- [Information given]
┏━━
/-- R290, R291: ACTIVATE and the switch boundary. -/
def Obligations.ActivationAndSwitch : Prop :=
  ∀ (o : Origin) (s : State), Inv s →
    (let im := newImg s
     let busy := s.img.reloads.any fun r => !r.released
     (acceptsAct o 0x2D0A 3 s → s.img.phase = 4 → partnerPresent s = false →
       ∃ t, exec (.activate o) s = .next t ∧ audited o 0x2D0A 3 s t ∧ t.img.phase = 5 ∧
         t.img.queue = (if busy then hallsToReload s im else (hallsToReload s im).tail) ∧
         t.img.held = (if busy then [] else (hallsToReload s im).take 1) ∧
         (∀ h, busy = false → (hallsToReload s im).head? = some h →
           (getHall t h).hold = true ∧ ∃ r ∈ t.img.reloads, r.hall = h ∧ r.fromNew = true ∧ r.confirmed = false) ∧
         (busy = true ∨ hallsToReload s im = [] → t.img.reloads = s.img.reloads ∧ t.halls = s.halls ∧ t.regs = s.regs) ∧
         ((imageNone s = true ∨ im.prog ≠ (activeImg s).prog) → t.img.swapOp = some s.jnl.next ∧
           ∀ j < im.prog.length, mread 0 t.mem.prog (32768 * (1 - s.mem.half) + j) = im.prog.getD j 0) ∧
         t.mem = { s.mem with prog := t.mem.prog, bad := t.mem.bad } ∧ (∀ e ∈ t.mem.bad, e ∈ s.mem.bad) ∧
         booksOnly s t ∧
         framed [.aud, .regs, .str, .halls, .chans, .convs, .newest, .older, .bb, .jnl, .img, .nv, .mem] s t) ∧
     (let occasion : Prop := s.img.phase = 5 ∧ s.img.queue = [] ∧ (∀ r ∈ s.img.reloads, r.released = true) ∧ s.clk.halt = none
      (¬ occasion → ∃ t, exec .switchBoundary s = .next t ∧ framed [] s t) ∧
      (occasion → ∃ t, exec .switchBoundary s = .next t ∧ t.img.phase = 0 ∧ t.img.slot = 1 - s.img.slot ∧
         t.img.gen = im.gen ∧ getReg t 0x2D03 = BitVec.ofNat 32 im.gen ∧ bit (getReg t rImgEvt) 3 = true ∧
         t.stg.entries = [] ∧ t.stg.phase = .idle ∧ t.clk.die = (if s.clk.die = .noImage then .applied else s.clk.die) ∧
         t.time.now = max s.time.now (localOf s (boundaryAfter s s.img.ready)) ∧
         (∀ a ∈ imgAddrs, (∀ h, hallAt a = some h → h ∉ s.img.held) →
           getReg t a = merge (imgBits a) (getReg s a) (imgView im a)) ∧
         (∀ h < 8, ∀ c < 4, getReg t (aCh h c 0x1C) =
           (match imgListed im (aCh h c 0x1C) with
            | some _ => imgView im (aCh h c 0x1C) &&& 0x00FFFFFF
            | none => 0)) ∧
         pinned (s.pins.syncOut && bit (getReg t 0x1600) 28) s.pins.scan t ∧
         (timeHead t = true → t.ml.utcOfs = getReg t 0x2A10) ∧
         changesOnly [.time, .regs, .stg, .str, .halls, .chans, .convs, .sync, .newest, .older, .modes, .curves, .eng, .runs, .per, .bal,
           .aud, .gal, .bb, .jnl, .img, .nv, .mem, .wd, .clk, .ml, .pair, .pins] s t)))

/-- R293 items 1 and 4, R277. -/
def Obligations.RollAndOtherCopies : Prop :=
  ∀ (o : Origin) (s : State), Inv s →
    (acceptsAct o 0x2D0A 6 s → s.img.phase = 4 → s.pair.active = true → partnerPresent s = true → partnerVerified s = true →
      ∃ t, exec (.roll o) s = .next t ∧ audited o 0x2D0A 6 s t ∧
        t.img = { s.img with phase := 6, rollAt := some s.time.now } ∧
        t.tx = s.tx ++ [⟨3, pairFrame 8 ((pairSeq s 8 + 1) % 256) 0 [4, 0, 0, 0], true⟩] ∧
        t.pair.away = false ∧ framedRet [.aud, .tx, .pair, .img] s t) ∧
    (s.img.phase = 6 → hoAllowed s = true → logicUp s = true →
      ∃ t, exec .rollStandbyCountDone s = .next t ∧ t.pair.hoRoll = true ∧ t.pair.hoStep = some 0 ∧
        t.pair.hoOp = s.jnl.next ∧
        t.tx = s.tx ++ [⟨3, pairFrame 8 ((pairSeq s 8 + 1) % 256) 0 [1, 0, 0, 0], true⟩] ∧
        (journal t (jSlot s)).typ = 7 ∧ (journal t (jSlot s)).st = 1 ∧ (journal t (jSlot s)).steps = 1 ∧
        booksOnly s t ∧ framedRet [.jnl, .nv, .pair, .tx] s t) ∧
    ((s.img.phase ≠ 6 ∨ hoAllowed s = false) → ∃ t, exec .rollStandbyCountDone s = .next t ∧ framed [] s t) ∧
    (let occasion : Prop := logicUp s = true ∧ imageNone s = false ∧ s.eng.running = true
     let me := 2 * s.img.chip + s.img.slot
     (¬ occasion → ∃ t, exec .imageCopyCheck s = .next t ∧ framed [] s t) ∧
     (occasion → ∃ t, exec .imageCopyCheck s = .next t ∧
       (∀ i < 4, i ≠ me → i ≠ 2 * (1 - s.img.chip) + s.img.slot →
         t.img.copies.getD i 0 = (copyState s i).1 ∧ t.img.gens.getD i 0 = (copyState s i).2) ∧
       (imgDiverged t = true → imgDiverged s = false → bit (getReg t rImgEvt) 1 = true) ∧
       framedRet [.regs, .aud, .bb, .jnl, .img, .nv] s t))

/-- R296, R416, R433, R257, R279: the resets of the logic die. -/
def Obligations.ResetsOfTheLogicDie : Prop :=
  ∀ (straps : BitVec 2) (x : ReleasePins) (vddc : Bool) (s : State), Inv s →
    (heldInReset s = true →
      (∃ t, exec .resetNLow s = .next t ∧ framed [] s t) ∧ (∃ t, exec .thermalTrip s = .next t ∧ framed [] s t) ∧
      (∃ t, exec (.logicSupplyFailure vddc) s = .next t ∧
        t.clk = { s.clk with vddcOff := s.clk.vddcOff || vddc } ∧ framed [.clk] s t) ∧
      (mayRelease x s = true →
        ∃ t, exec (.resetNRelease straps x) s = .next t ∧ t.clk.die = .released ∧ t.clk.straps = straps.toNat ∧
        t.clk.roleStrap = x.pairRole ∧ t.clk.rel = s.time.now ∧ t.wd.start = s.time.now ∧ t.wd.checked = 0 ∧
        (s.bb.frozen = false → t.bb.events.getLast? = some
          { time := s.time.ring, seq := s.bb.seq, code := 0x50, src := 0, data := s.clk.cause }) ∧
        framed [.regs, .bb, .wd, .clk] s t ∧ regsOutside (· = rBbMissed) s t)) ∧
    (x.testN = false ∨ (s.clk.die = .hot ∧ x.cool = false) →
      ∃ t, exec (.resetNRelease straps x) s = .next t ∧ framed [] s t) ∧
    (heldInReset s = false →
      (∃ t, exec .resetNLow s = .next t ∧ inReset 1 .reset s t ∧ t.bb.events = s.bb.events ∧ t.bb.frozen = s.bb.frozen) ∧
      (∃ t, exec .thermalTrip s = .next t ∧ inReset 3 .hot s t ∧ t.bb.frozen = true ∧
        (s.bb.frozen = false → t.bb.hdr.cause = 3)) ∧
      (∃ t, exec (.logicSupplyFailure vddc) s = .next t ∧ inReset 4 .reset s t ∧
        t.clk.vddcOff = (s.clk.vddcOff || vddc) ∧
        t.bb.frozen = (s.bb.frozen || vddc) ∧ (s.bb.frozen = false → vddc = true → t.bb.hdr.cause = 2)) ∧
      (∃ t, exec (.resetNRelease straps x) s = .next t ∧ framed [] s t)) ∧
    (logicUp s = true ∨ s.clk.die = .released →
      ∃ t, exec .debugReset s = .next t ∧ t.clk.die = .released ∧ t.clk.cause = 5 ∧ t.clk.rel = s.time.now ∧
        (∀ a, a ≠ rBbMissed → getReg t a = resetWord a) ∧ t.stg.entries = [] ∧ t.img = imgReset ∧ t.eng = engReset ∧
        t.aud.queue = s.aud.queue ∧ t.jnl.ring = s.jnl.ring ∧ t.nv.c0.mem = s.nv.c0.mem ∧ t.nv.c1.mem = s.nv.c1.mem) ∧
    (logicUp s = false → s.clk.die ≠ .released → ∃ t, exec .debugReset s = .next t ∧ framed [] s t)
┗━━
- [What is being asked] For the string "occasion", count every line of the material where it appears and state only the count.

- [Answer area] 6